Requirement
Of the lines below, write out exactly those from the line with "link p => exact" through the line with "simp [State.written, State.st]", both included, and skip the rest.

Study material
--------------------------------

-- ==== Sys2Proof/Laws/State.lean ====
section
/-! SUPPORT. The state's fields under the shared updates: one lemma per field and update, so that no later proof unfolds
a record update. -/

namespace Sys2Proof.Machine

--------------------------------

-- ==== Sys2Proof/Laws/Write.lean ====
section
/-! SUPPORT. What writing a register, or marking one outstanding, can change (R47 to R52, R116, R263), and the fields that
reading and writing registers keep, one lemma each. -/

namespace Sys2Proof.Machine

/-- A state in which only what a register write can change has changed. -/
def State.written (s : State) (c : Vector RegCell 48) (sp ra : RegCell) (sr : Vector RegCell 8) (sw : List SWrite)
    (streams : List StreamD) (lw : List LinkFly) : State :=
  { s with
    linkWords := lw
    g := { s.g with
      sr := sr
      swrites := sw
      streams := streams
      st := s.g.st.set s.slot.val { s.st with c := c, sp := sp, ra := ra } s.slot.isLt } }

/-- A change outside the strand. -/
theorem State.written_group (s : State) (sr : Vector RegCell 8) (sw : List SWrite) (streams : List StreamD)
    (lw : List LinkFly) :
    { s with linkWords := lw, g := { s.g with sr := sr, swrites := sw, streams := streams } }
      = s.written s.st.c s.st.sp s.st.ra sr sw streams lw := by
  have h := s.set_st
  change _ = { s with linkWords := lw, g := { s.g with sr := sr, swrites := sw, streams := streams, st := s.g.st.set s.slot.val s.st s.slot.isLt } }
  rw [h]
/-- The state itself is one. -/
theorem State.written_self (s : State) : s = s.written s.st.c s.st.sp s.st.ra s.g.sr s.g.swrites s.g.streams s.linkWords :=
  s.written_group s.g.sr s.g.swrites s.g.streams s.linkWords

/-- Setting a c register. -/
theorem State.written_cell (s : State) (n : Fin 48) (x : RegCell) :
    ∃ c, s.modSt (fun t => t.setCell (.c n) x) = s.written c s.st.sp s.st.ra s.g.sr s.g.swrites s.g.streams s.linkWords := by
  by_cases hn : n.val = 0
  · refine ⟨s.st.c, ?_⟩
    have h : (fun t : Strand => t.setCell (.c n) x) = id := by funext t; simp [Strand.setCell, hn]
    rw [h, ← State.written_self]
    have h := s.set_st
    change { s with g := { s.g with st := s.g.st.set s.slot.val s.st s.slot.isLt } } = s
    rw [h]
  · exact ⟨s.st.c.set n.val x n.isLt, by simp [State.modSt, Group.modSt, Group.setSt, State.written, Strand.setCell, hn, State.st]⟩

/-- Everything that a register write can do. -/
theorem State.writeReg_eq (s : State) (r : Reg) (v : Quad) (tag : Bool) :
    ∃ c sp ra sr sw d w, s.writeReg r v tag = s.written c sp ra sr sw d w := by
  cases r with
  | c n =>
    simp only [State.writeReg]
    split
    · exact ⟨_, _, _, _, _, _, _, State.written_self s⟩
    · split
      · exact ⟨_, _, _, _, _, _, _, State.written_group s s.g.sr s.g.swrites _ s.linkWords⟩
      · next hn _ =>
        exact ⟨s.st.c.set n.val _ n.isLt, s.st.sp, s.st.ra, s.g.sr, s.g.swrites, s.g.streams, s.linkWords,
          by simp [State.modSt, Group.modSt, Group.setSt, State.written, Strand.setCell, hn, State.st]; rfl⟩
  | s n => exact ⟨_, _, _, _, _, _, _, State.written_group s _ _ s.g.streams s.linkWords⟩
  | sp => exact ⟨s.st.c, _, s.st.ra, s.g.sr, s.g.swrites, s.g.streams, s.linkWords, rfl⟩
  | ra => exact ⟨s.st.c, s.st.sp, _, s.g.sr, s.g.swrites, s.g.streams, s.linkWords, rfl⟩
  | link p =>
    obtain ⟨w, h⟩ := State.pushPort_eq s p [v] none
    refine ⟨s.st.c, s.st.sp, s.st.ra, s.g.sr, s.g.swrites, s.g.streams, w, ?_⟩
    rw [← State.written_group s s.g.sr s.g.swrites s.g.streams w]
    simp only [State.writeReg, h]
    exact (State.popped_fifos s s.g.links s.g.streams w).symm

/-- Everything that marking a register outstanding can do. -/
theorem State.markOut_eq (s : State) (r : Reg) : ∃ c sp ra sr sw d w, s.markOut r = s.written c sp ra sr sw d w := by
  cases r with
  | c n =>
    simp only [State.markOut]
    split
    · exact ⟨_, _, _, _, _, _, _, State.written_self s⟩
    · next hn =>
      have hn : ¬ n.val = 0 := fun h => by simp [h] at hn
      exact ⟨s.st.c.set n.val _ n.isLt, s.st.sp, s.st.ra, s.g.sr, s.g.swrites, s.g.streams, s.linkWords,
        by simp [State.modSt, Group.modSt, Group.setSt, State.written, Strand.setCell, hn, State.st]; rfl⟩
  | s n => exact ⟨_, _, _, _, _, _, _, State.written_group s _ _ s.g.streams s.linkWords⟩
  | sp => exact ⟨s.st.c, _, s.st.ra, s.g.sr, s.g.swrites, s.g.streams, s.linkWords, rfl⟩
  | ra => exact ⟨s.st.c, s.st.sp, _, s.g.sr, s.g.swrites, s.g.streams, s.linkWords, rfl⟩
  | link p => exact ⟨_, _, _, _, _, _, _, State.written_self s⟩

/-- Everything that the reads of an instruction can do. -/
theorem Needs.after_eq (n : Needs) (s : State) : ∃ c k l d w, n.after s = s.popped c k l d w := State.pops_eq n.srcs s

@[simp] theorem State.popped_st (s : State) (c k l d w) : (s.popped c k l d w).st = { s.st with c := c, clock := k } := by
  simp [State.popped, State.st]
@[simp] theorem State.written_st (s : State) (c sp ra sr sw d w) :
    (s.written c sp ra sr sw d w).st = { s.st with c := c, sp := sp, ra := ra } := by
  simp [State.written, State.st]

--------------------------------

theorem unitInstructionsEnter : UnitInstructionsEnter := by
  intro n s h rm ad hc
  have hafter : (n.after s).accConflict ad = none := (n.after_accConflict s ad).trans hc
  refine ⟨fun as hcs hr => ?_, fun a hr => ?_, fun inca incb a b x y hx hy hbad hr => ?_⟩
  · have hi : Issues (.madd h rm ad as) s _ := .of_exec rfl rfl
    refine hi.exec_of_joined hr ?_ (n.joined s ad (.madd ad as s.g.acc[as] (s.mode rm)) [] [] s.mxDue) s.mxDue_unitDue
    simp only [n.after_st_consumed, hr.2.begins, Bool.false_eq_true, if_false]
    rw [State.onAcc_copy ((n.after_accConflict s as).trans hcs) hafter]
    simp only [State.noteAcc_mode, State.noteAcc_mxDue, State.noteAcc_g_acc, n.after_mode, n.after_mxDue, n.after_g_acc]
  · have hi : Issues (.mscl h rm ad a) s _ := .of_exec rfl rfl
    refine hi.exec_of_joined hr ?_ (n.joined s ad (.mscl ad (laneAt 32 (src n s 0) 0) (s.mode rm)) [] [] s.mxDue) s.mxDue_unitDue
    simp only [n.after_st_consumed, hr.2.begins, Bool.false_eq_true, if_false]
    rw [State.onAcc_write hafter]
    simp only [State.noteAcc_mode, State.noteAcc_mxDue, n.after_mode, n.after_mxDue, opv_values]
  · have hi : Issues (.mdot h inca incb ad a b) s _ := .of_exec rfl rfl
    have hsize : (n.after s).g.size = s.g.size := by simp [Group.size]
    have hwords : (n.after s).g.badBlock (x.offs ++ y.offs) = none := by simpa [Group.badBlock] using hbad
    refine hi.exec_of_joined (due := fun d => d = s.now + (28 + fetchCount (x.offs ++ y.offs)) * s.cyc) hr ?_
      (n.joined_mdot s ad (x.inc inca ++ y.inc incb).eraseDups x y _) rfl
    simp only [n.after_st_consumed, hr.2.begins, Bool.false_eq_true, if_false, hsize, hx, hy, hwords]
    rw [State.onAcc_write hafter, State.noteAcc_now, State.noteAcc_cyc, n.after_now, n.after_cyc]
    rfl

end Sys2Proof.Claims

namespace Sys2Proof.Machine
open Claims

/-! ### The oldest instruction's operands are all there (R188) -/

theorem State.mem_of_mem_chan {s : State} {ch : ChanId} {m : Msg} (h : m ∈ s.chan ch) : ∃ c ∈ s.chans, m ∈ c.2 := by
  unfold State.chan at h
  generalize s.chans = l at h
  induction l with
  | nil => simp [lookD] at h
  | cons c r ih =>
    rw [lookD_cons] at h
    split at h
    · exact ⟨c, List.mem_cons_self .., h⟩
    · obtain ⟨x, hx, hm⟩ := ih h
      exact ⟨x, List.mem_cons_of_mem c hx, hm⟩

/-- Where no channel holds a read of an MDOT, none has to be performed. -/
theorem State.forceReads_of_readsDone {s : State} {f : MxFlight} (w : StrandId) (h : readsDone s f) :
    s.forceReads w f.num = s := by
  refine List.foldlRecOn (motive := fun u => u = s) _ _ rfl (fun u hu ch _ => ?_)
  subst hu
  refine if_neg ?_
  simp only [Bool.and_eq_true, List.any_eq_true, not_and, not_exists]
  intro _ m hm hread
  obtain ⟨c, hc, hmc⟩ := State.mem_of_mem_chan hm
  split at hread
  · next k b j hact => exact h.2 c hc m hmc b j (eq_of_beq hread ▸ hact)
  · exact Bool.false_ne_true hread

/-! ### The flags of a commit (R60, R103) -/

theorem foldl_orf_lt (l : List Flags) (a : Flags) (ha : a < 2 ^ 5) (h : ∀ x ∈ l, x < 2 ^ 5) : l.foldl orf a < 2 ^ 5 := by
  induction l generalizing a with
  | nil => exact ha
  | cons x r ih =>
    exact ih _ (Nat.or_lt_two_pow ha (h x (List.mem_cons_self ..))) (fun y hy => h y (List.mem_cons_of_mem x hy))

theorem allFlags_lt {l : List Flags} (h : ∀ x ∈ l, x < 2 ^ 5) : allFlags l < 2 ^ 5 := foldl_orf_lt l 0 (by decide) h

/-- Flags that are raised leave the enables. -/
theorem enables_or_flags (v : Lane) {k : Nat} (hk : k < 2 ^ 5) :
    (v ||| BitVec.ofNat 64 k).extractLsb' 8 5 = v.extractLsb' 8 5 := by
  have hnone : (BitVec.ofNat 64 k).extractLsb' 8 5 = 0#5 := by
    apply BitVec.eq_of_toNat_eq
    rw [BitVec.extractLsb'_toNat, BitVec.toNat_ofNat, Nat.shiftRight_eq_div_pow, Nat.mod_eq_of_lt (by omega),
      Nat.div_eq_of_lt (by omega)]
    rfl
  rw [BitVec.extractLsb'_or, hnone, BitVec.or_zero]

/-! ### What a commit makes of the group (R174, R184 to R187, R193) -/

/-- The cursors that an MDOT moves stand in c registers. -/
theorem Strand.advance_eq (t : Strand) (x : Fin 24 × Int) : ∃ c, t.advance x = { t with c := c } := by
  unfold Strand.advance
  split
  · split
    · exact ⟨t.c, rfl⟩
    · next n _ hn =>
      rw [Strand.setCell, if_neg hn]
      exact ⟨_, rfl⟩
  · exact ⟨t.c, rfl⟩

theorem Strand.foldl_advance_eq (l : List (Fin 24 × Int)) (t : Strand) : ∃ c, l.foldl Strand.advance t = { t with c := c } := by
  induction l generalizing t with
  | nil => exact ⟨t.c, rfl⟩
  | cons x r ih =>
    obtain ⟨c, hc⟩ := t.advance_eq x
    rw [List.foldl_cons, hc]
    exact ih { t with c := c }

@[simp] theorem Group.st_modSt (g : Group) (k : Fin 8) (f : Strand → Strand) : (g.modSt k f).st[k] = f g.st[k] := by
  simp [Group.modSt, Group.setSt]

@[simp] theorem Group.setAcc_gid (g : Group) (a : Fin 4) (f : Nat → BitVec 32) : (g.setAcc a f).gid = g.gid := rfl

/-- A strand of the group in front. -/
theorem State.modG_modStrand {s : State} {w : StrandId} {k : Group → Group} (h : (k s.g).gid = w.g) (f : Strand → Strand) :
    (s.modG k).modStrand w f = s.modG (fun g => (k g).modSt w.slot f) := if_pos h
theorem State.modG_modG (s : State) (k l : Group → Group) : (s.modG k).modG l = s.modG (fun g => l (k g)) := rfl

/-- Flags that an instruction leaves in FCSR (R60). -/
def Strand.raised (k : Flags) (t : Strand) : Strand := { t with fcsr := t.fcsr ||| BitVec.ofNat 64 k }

--------------------------------

Exercise result
  | link p => exact ⟨_, _, _, _, _, _, _, State.written_self s⟩

/-- Everything that the reads of an instruction can do. -/
theorem Needs.after_eq (n : Needs) (s : State) : ∃ c k l d w, n.after s = s.popped c k l d w := State.pops_eq n.srcs s

@[simp] theorem State.popped_st (s : State) (c k l d w) : (s.popped c k l d w).st = { s.st with c := c, clock := k } := by
  simp [State.popped, State.st]
@[simp] theorem State.written_st (s : State) (c sp ra sr sw d w) :
    (s.written c sp ra sr sw d w).st = { s.st with c := c, sp := sp, ra := ra } := by
  simp [State.written, State.st]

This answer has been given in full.